Ventricular septal defect (VSD), which in 70% of cases is perimembranous, is the most common congenital cardiac malformation, accounting for approximately 30% of cases of congenital heart disease (1). Open-heart repair with median sternotomy is the mainstream therapy for VSD, while minimally invasive partial sternotomy and right minithoracotomy were used to decrease the risk of injury induced by surgery. However, changes in location or length of the incision did not change the essence of the open-heart procedure (e.g., the need of cardiopulmonary bypass). Since hybrid procedures integrating interventional and surgical technology were used in different fields of cardiovascular diseases, cardiovascular surgeons invented transthoracic device closure to treat simple congenital heart diseases, such as arterial septal defect (ASD) and VSD, under echocardiographic guidance. This approach was inspired by the percutaneous device closure technology. Several studies reported mid- and long-term results of these procedures; the results showed comparable outcomes with those of cardiopulmonary bypass operation in different centers from China (2-5). Fuwai Hospital organized hybrid teams including cardiac surgeons, pediatricians, echocardiographers, and interventional cardiologists to explore new technologies, especially hybrid procedures that selected patients may benefit from.

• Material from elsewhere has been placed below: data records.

-- ==== Sys2Proof/Certificates/Slice0/Obligations.lean ====
section
/-! DEFINITION. The statements for the provers, from the numbered rules of spec/. Each docstring names the rules. -/

open Sys2Proof Sys2Proof.Machine

/-! ## Encoding -/

/-- R61, R63, R67: decoding the word of a well-formed command gives the command back, ARK with every round index. -/
def Obligations.DecodeOfEncodeIsTheCommand : Prop :=
  ∀ i : Instr, i.wellFormed = true → decode (cmdValue (encode i)) = .legal i

/-- R67, R63: the decoder on all 2^32 values of a CMD write. A value decodes to a command exactly where the opcode map says
so, word by word; ARK has the two words of each round index. Every other value is illegal. -/
def Obligations.DecodeAcceptsExactlyTheWords : Prop :=
  ∀ (v : BitVec 32) (i : Instr), decode v = .legal i ↔
    (v = 0x1000 ∧ i = .kexp) ∨ (v = 0x2000 ∧ i = .lds) ∨ (v = 0x3000 ∧ i = .sts) ∨
    (v = 0x4000 ∧ i = .subE) ∨ (v = 0x4800 ∧ i = .subD) ∨ (v = 0x5000 ∧ i = .shrE) ∨ (v = 0x5800 ∧ i = .shrD) ∨
    (v = 0x6000 ∧ i = .mixE) ∨ (v = 0x6800 ∧ i = .mixD) ∨
    (∃ r : BitVec 4, (v = 0x7000 + r.setWidth 32 ∨ v = 0x7800 + r.setWidth 32) ∧ i = .ark r.toNat) ∨
    (v = 0x8000 ∧ i = .ciphE) ∨ (v = 0x8800 ∧ i = .ciphD) ∨ (v = 0x9000 ∧ i = .frmE) ∨ (v = 0x9800 ∧ i = .frmD) ∨
    (v = 0xA000 ∧ i = .runE) ∨ (v = 0xA800 ∧ i = .runD)

/-- R66: a value written to CMD is an illegal command exactly when one of the conditions (a) to (e) holds, and a ready engine
answers it, on a command line and on a bare write alike, with fatal(FC_ILLCMD) and executes nothing. That a command line is one
step, whose polling leaves no answer, is the model's (log entry 1). -/
def Obligations.IllegalWordsAreFatal : Prop :=
  (∀ v : BitVec 32, (∃ why, decode v = .illegal why) ↔
    v.extractLsb' 16 16 ≠ 0#16 ∨ (fieldOp v = 0x0 ∨ 0xB ≤ fieldOp v) ∨ fieldZ v ≠ 0 ∨
      ((fieldOp v = 0x1 ∨ fieldOp v = 0x2 ∨ fieldOp v = 0x3) ∧ fieldD v = true) ∨
        (fieldOp v ≠ 0x7 ∧ fieldR v ≠ 0)) ∧
  (∀ (s : State) (v : BitVec 32) (why : Illegal) (rest : List HostOp), s.ready = true → decode v = .illegal why →
    s.host = .cmd v :: rest ∨ s.host = .write32 .regs 0x000 v :: rest →
      step s = .next { s with host := rest, fatal := true, fcause := 1, done := false, cur := none, mi := 0,
                              plan := [] })

/-- R63: a few words of the opcode map, written out as the table gives them, decode to their rows. -/
def Obligations.SampleWordsDecode : Prop :=
  decode 0x00001000#32 = .legal .kexp ∧ decode 0x00003000#32 = .legal .sts ∧ decode 0x00004800#32 = .legal .subD ∧
    decode 0x0000700A#32 = .legal (.ark 10) ∧ decode 0x00007805#32 = .legal (.ark 5) ∧
      decode 0x00008800#32 = .legal .ciphD ∧ decode 0x0000A000#32 = .legal .runE ∧
        decode 0x00000000#32 = .illegal .reservedOpcode

/-! ## Steps -/

/-- R21, R46: when the host's next act is a command line, the engine is ready and the value decodes, the step is exec of the
command, on the state whose host list no longer holds the line; nothing else is added around exec. That the host's acts stand in
State, and that a command line is one step, is the model's (log entries 1 and 2). -/
def Obligations.StepRunsTheDecodedCommand : Prop :=
  (∀ (s : State) (v : BitVec 32) (i : Instr) (rest : List HostOp), s.ready = true → s.host = .cmd v :: rest →
    decode v = .legal i → step s = exec i { s with host := rest }) ∧
  (∀ (s : State) (w : Nat) (i : Instr), s.ready = true → decodeTableWord 16 w = some i →
    step (s.withFetchWord 16 w) = exec i s)

/-- R185: a bare write of a legal word to CMD of a ready engine is accepted: DONE is cleared, SEQ becomes the command and
index 0, with the list of R25 fixed; ERR and all else keep their values. While BUSY = 1 a host that only lets time pass sees the
engine perform the micro-operation at MI (R25); the act pass, one micro-operation each, is the model's (log entry 8). -/
def Obligations.CmdWriteIsAccepted : Prop :=
  (∀ (s : State) (v : BitVec 32) (i : Instr) (rest : List HostOp), s.ready = true → decode v = .legal i →
    s.host = .write32 .regs 0x000 v :: rest → ∃ t, step s = .next t ∧ t.busy = true ∧ t.err = s.err ∧
      t = { s with host := rest, done := false, cur := some (v.setWidth 16), mi := 0, plan := uops i s }) ∧
  (∀ (s : State) (rest : List HostOp), s.busy = true → s.host = .pass :: rest →
    step s = .next (engineStep { s with host := rest }))

/-- R29: the state after reset. The buffers list nothing, so each byte is the free draw of log entry 4. BUFCAP = 64,
PAD_ALIGNED = FULL, epoch, host and rdata are the model's (log entries 2, 3, 5, 7) and not in this statement. -/
def Obligations.ResetLeavesTheResetValues : Prop :=
  (∀ r c, blockByte State.reset.S r c = 0x00#8) ∧ (∀ j, j < 32 → State.reset.keyByte j = 0x00#8) ∧
    State.reset.klen = 0 ∧ State.reset.ks = .k128 ∧
      (∀ i k, i < 60 → wordByte (scheduleWord State.reset.w i) k = 0x00#8) ∧
        State.reset.nr = 0 ∧ State.reset.kvalid = false ∧ State.reset.ilen = 0 ∧ State.reset.olen = 0 ∧
          State.reset.bidx = 0 ∧ State.reset.statusWord = 0x00000000#32 ∧ State.reset.err = 0 ∧
            State.reset.fcause = 0 ∧ State.reset.cur = none ∧ State.reset.mi = 0 ∧
              State.reset.ibuf = [] ∧ State.reset.obuf = []

/-- R210: the reset event, asserted in any state, busy or fatal too, is one step to the reset values; every buffer byte is
drawn anew, whatever it held. The counter that makes the draw new is the model's (log entry 5); so are the fields host, rdata and
params, which a reset leaves (log entries 2, 3 and 7). -/
def Obligations.ResetEventClearsEverything : Prop :=
  ∀ (s : State) (rest : List HostOp), s.host = .reset :: rest → ∃ t, step s = .next t ∧
    t = { State.reset with params := s.params, epoch := s.epoch + 1, host := rest, rdata := s.rdata } ∧
      ∀ b a, t.readBuffer b a = Config.unwrittenByte b (s.epoch + 1) a

/-- R211: what each command named there does from the state just after reset: KEXP ends with ERR = 3, ARK and CIPH are fatal
with FC_NOKEY, LDS with FC_RANGE, FRM.E pads to sixteen 0x10, FRM.D completes with PVF, STS stores sixteen zero bytes. BUFCAP = 64
and PAD_ALIGNED = FULL here are the model's (log entry 3). -/
def Obligations.CommandsRightAfterReset : Prop :=
  exec .kexp State.reset = .next { State.reset with err := 3 } ∧
    (∀ r, exec (.ark r) State.reset = .next { State.reset with fatal := true, fcause := 3 }) ∧
      exec .ciphE State.reset = .next { State.reset with fatal := true, fcause := 3 } ∧
        exec .ciphD State.reset = .next { State.reset with fatal := true, fcause := 3 } ∧
          exec .lds State.reset = .next { State.reset with fatal := true, fcause := 5 } ∧
            exec .frmE State.reset = .next { State.reset with done := true, ilen := 16,
                                                                ibuf := (List.range 16).map fun a => (a, 0x10#8) } ∧
                exec .frmD State.reset = .next { State.reset with done := true, err := 8 } ∧
                  exec .sts State.reset = .next { State.reset with done := true,
                                                                    obuf := (List.range 16).map fun a => (a, 0x00#8) }

/-- The invariant of the machine and that of the schedule hold at reset (R29). BUFCAP there is the model's (log entry 3). -/
def Obligations.InvariantHoldsAtReset : Prop := State.reset.Inv = true ∧ State.reset.scheduleInv

/-- R16 to R18, R22, R25, R180, R183, R187: every step, whatever the host does and whatever the engine is doing, keeps the
invariant: BUFCAP admissible, ILEN and OLEN at most BUFCAP, both buffers canonical and inside 0..BUFCAP-1, NR one of 0, 10,
14 and set when KVALID is, SEQ idle or inside its list, ERR and FCAUSE legal, FATAL exactly when FCAUSE is a cause.
The canonical form of the buffers is the model's (log entry 4). -/
def Obligations.EveryStepKeepsTheInvariant : Prop :=
  ∀ s t : State, s.Inv = true → step s = .next t → t.Inv = true

/-- R16, R17, R85, R87: no step, of an idle engine or in the middle of a command, breaks "when KVALID = 1, NR is 10 or 14 and
every word from Nk on is the function of earlier words of R85". The invariant says more of a busy engine, so that each step keeps
it: the words an expansion in progress has generated follow R85, KVALID = 0 until it ends, and the rest of the list goes on
from there. An access that is FC_BUSY in the middle of a KEXP or RUN is a step like any other. -/
def Obligations.EveryStepKeepsTheSchedule : Prop :=
  ∀ s t : State, s.scheduleInv → step s = .next t → t.scheduleInv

After the safety and efficacy of transthoracic device closure for perimembranous VSD (pm-VSD) were confirmed in our center (6,7), and the learning curve of transcatheter procedures under echocardiographic guidance alone was overcome by preforming device closure for ASD and patent ductus arteriosus (PDA) (8,9), percutaneous pm-VSD closure under TTE guidance alone was finally attempted in our center. In the present study, we described detailed methods of percutaneous pm-VSD closure via the femoral artery using TTE as the sole imaging tool and reported the mid-term results of this procedure.

Methods

Patients

Patients with pm-VSD were selected to attempt device closure under TTE guidance alone if preoperative TTE assessment revealed that the distance between the rim of the VSD and the aortic annulus was more than 2 mm. The diameter of the VSD should be within the range of 3 to 8 mm. The patients should be older than 1 year and have a body weight of more than 10 kg. Patients with aortic valve prolapse or more than trivial regurgitation, infectious endocarditis, severe pulmonary artery hypertension with a right-to-left shunt, and cardiac malformations necessitating treatment under cardiopulmonary bypass were excluded.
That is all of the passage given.